Tetapi dari banyak rekaman video dan foto, kelompok-kelompok di luar mahasiswa seperti keluar-masuk menjadi bagian dari gelombang massa mahasiswa.

Para pembonceng juga dengan bebasnya membentangkan jejak-jejak Jokowi mundur.

“Tuntutan ini jelas bertolak belakang dengan aspirasi mahasiswa. Pada saat yang sama, kita juga menyaksikan aksi kekerasan yang dilakukan oleh sekelompok orang terhadap Ade Armando,” katanya.

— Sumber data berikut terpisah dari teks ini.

-- ==== Sys2Proof/Machine/Step.lean ====
section
/-! DEFINITION. One step of the machine: a host bus access, the engine's completion step or the reset event (00_scope.md R9). -/

namespace Sys2Proof.Machine

/-- The completion step (60_exceptions.md R93): enabled exactly when a command is pending. The word is decoded at completion (R94, stage 1). -/
def engineTurn (s : State) : Host.Outcome State Fault Refusal :=
  match s.pending with
  | none => .next s
  | some w =>
    match decode w with
    | .cmd i => exec i s
    | .illegal _ => completeIllegal s

/-- A turn of one of the three kinds (R9). -/
def runTurn (t : Turn) (s : State) : Host.Outcome State Fault Refusal :=
  match t with
  | .host => hostTurn s
  | .engine => engineTurn s
  | .reset => .next s.resetEvent

/-- One step: whoever's turn it is moves. -/
def step (s : State) : Host.Outcome State Fault Refusal :=
  runTurn s.takeTurn.1 s.takeTurn.2

/-- The state in which the word has just been issued (R92) and the engine moves next, so that the next step completes that command (log entry 13). -/
def State.withFetchWord (s : State) (nbits w : Nat) : State :=
  { s.accept (BitVec.ofNat 32 (w % 2 ^ nbits)) with turns := .engine :: s.turns }

end Sys2Proof.Machine
end

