/-- R22, R23 (and R17, R21): ID and PARAM always read their constants, CMD reads 0, and writes to ID, PARAM and LASTCMD do nothing. -/
def Obligations.ConstantAndReadOnlyRegisters : Prop :=
  (∀ s : State, s.readValue .id = 0x52534131#32 ∧ s.readValue .cmd = 0#32 ∧ s.readValue .lastcmd = s.lastcmd
      ∧ (s.params.wf = true → (s.readValue .param).toNat = s.params.k + 8 * 2 ^ 16))
    ∧ State.reset.readValue .param = 0x00080800#32
    ∧ (∀ (s : State) (w : Word), s.busWrite .id w = s ∧ s.busWrite .param w = s ∧ s.busWrite .lastcmd w = s)

/-- R16: the register map and the address decoder agree, for every K. -/
def Obligations.RegisterMapRoundTrip : Prop :=
  ∀ p : Params, p.wf = true →
    (∀ l : Loc, l.mapped p = true → locate p l.offset = some l ∧ l.offset % 4 = 0 ∧ l.offset < 0x2000)
      ∧ (∀ (off : Nat) (l : Loc), off % 4 = 0 → locate p off = some l → l.mapped p = true ∧ l.offset = off)

/-- R44: an access inside the aperture that is not 32 bits wide, or not at a multiple of 4, is a fault of the host step and has no effect. -/
def Obligations.NarrowOrMisalignedAccessFaults : Prop :=
  ∀ (s : State) (a : Access) (rest : List HostOp),
    s.takeTurn.1 = .host → s.host = .access a :: rest → s.params.base ≤ a.addr → a.addr < s.params.base + 0x2000 →
      (a.width ≠ .w32 ∨ (a.addr - s.params.base) % 4 ≠ 0) → step s = .fault .busErrorWidthOrAlignment

/-- R45: an aligned 32-bit access at an unmapped offset is a bus error with no effect. -/
def Obligations.UnmappedOffsetFaults : Prop :=
  ∀ (s : State) (a : Access) (rest : List HostOp) (off : Nat),
    s.takeTurn.1 = .host → s.host = .access a :: rest → a.width = .w32 → a.addr = s.params.base + off → off % 4 = 0 →
      (0x018 ≤ off ∧ off ≤ 0x01F ∨ 0x040 ≤ off ∧ off ≤ 0x3FF
        ∨ 0x400 ≤ off ∧ off ≤ 0x13FF ∧ s.params.k / 32 ≤ off % 0x200 / 4 ∨ 0x1400 ≤ off ∧ off ≤ 0x1FFF) →
        step s = .fault .busErrorUnmapped

/-- R42, R43: an aligned 32-bit access at a mapped register reads or writes that register in one step; one outside the aperture does not reach the block.
That such an access outside is one step, taken off the host's list with no value read, is the model's reading of R42 (log entry 9). -/
def Obligations.LegalAccessReachesItsRegister : Prop :=
  ∀ (s : State) (rest : List HostOp) (l : Loc) (v : Word), s.params.wf = true → s.takeTurn.1 = .host → l.mapped s.params = true →
    (s.host = .access (.read (s.params.base + l.offset) .w32) :: rest →
        step s = .next (State.busRead l { s.takeTurn.2 with host := rest }))
      ∧ (s.host = .access (.write (s.params.base + l.offset) .w32 v) :: rest →
        step s = .next (State.busWrite l v { s.takeTurn.2 with host := rest }))
      ∧ (∀ a : Access, s.host = .access a :: rest → (a.addr < s.params.base ∨ s.params.base + 0x2000 ≤ a.addr) →
        step s = .next { s.takeTurn.2 with host := rest })

/-- R49: a read changes no state of the block, so every register reads the same after it, but for the draws of a busy operand window. -/
def Obligations.ReadsHaveNoSideEffects : Prop :=
  ∀ (s : State) (l m : Loc),
    { s.busRead l with reads := s.reads, draws := s.draws } = s
      ∧ (s.pending = none ∨ m.isWindow = false → (s.busRead l).readValue m = s.readValue m)

/-- R43 to R45, R89: a step faults only on a host access that RSACORE does not accept, and no step refuses. -/
def Obligations.OnlyIllegalAccessesFault : Prop :=
  ∀ s : State,
    (∀ f, step s = .fault f → s.takeTurn.1 = .host ∧ ∃ a rest, s.host = .access a :: rest ∧ ¬a.Legal s.params)
      ∧ ∀ r, step s ≠ .refused r

/-- R24: LASTCMD changes only when a command is issued, which also makes it the pending word, and at reset. -/
def Obligations.LastcmdRecordsTheIssuedWord : Prop :=
  ∀ s t : State, step s = .next t →
    t.lastcmd = s.lastcmd
      ∨ (s.takeTurn.1 = .host ∧ s.pending = none ∧ t.pending = some t.lastcmd)
      ∨ (s.takeTurn.1 = .reset ∧ t.lastcmd = 0#32)
end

Untuk itu, menjadi politik asal Sumenep, Madura, ini berharap kejadian ini pelajaran bagi mahasiswa ke depan agar menjaga kemurnian aksi massa.

menjalankan aksi manajemen massa yang terorganisasi dengan baik serta menjalankan diri dari aksi kekerasan dan vandalisme.

Baca juga: Pemkot Jaktim bantah pertimbangkan cabut KJP pelajar yang ikut demo
Baca juga: Polisi selidiki video viral terkait massa keroyok polantas di tol


 

Politisi PDIP yang juga Ketua Badan Anggaran DPR RI MH Said Abdullah. (ANTARA/HO-dokpri)



Mengatakan menilai naiknya eskalasi politik saat ini dipicu oleh sebagian pembantu presiden yang tidak bertanggung jawab mengajukan penundaan penundaan pemilu dan perpanjangan masa jabatan hingga tiga periode.

Padahal nyata-nyata wacana tersebut bertentangan dengan konstitusi. “Agar kiranya Presiden Joko Widodo serius mengembangkan pembantu-pembantunya yang merupakan langkah-langkah kontraproduktif,” katanya.

Said juga berharap setelah mengikuti penyelenggaraan penyelenggara pemilu, yakni Komisioner KPU dan Bawaslu, Komisioner KPU dan Bawaslu, Komisioner memungkinkan mempersiapkan pelaksanaan pelaksanaan dan berbagai ketentuan ketentuan peraturan perundang-undangan, dengan pemerintah dan DPR RI.

PDI Perjuangan meminta semua pihak untuk menghentikan hiruk-pikuk tentang penundaan pemilu dan perpanjangan masa jabatan presiden.

“Hendaknya semua pihak mempersiapkan pelaksanaan pemilu dan pilkada serentak 2024 berjalan lebih berkualitas baik dari sisi pemilih, kontestan maupun penyelenggara dan sistemnya,” kata Said.

Pewarta: Ganet Dirgantara
Redaktur: Sri Muryono
HAK CIPTA © ANTARA 2022

Leave A Reply

Your email address will not be published.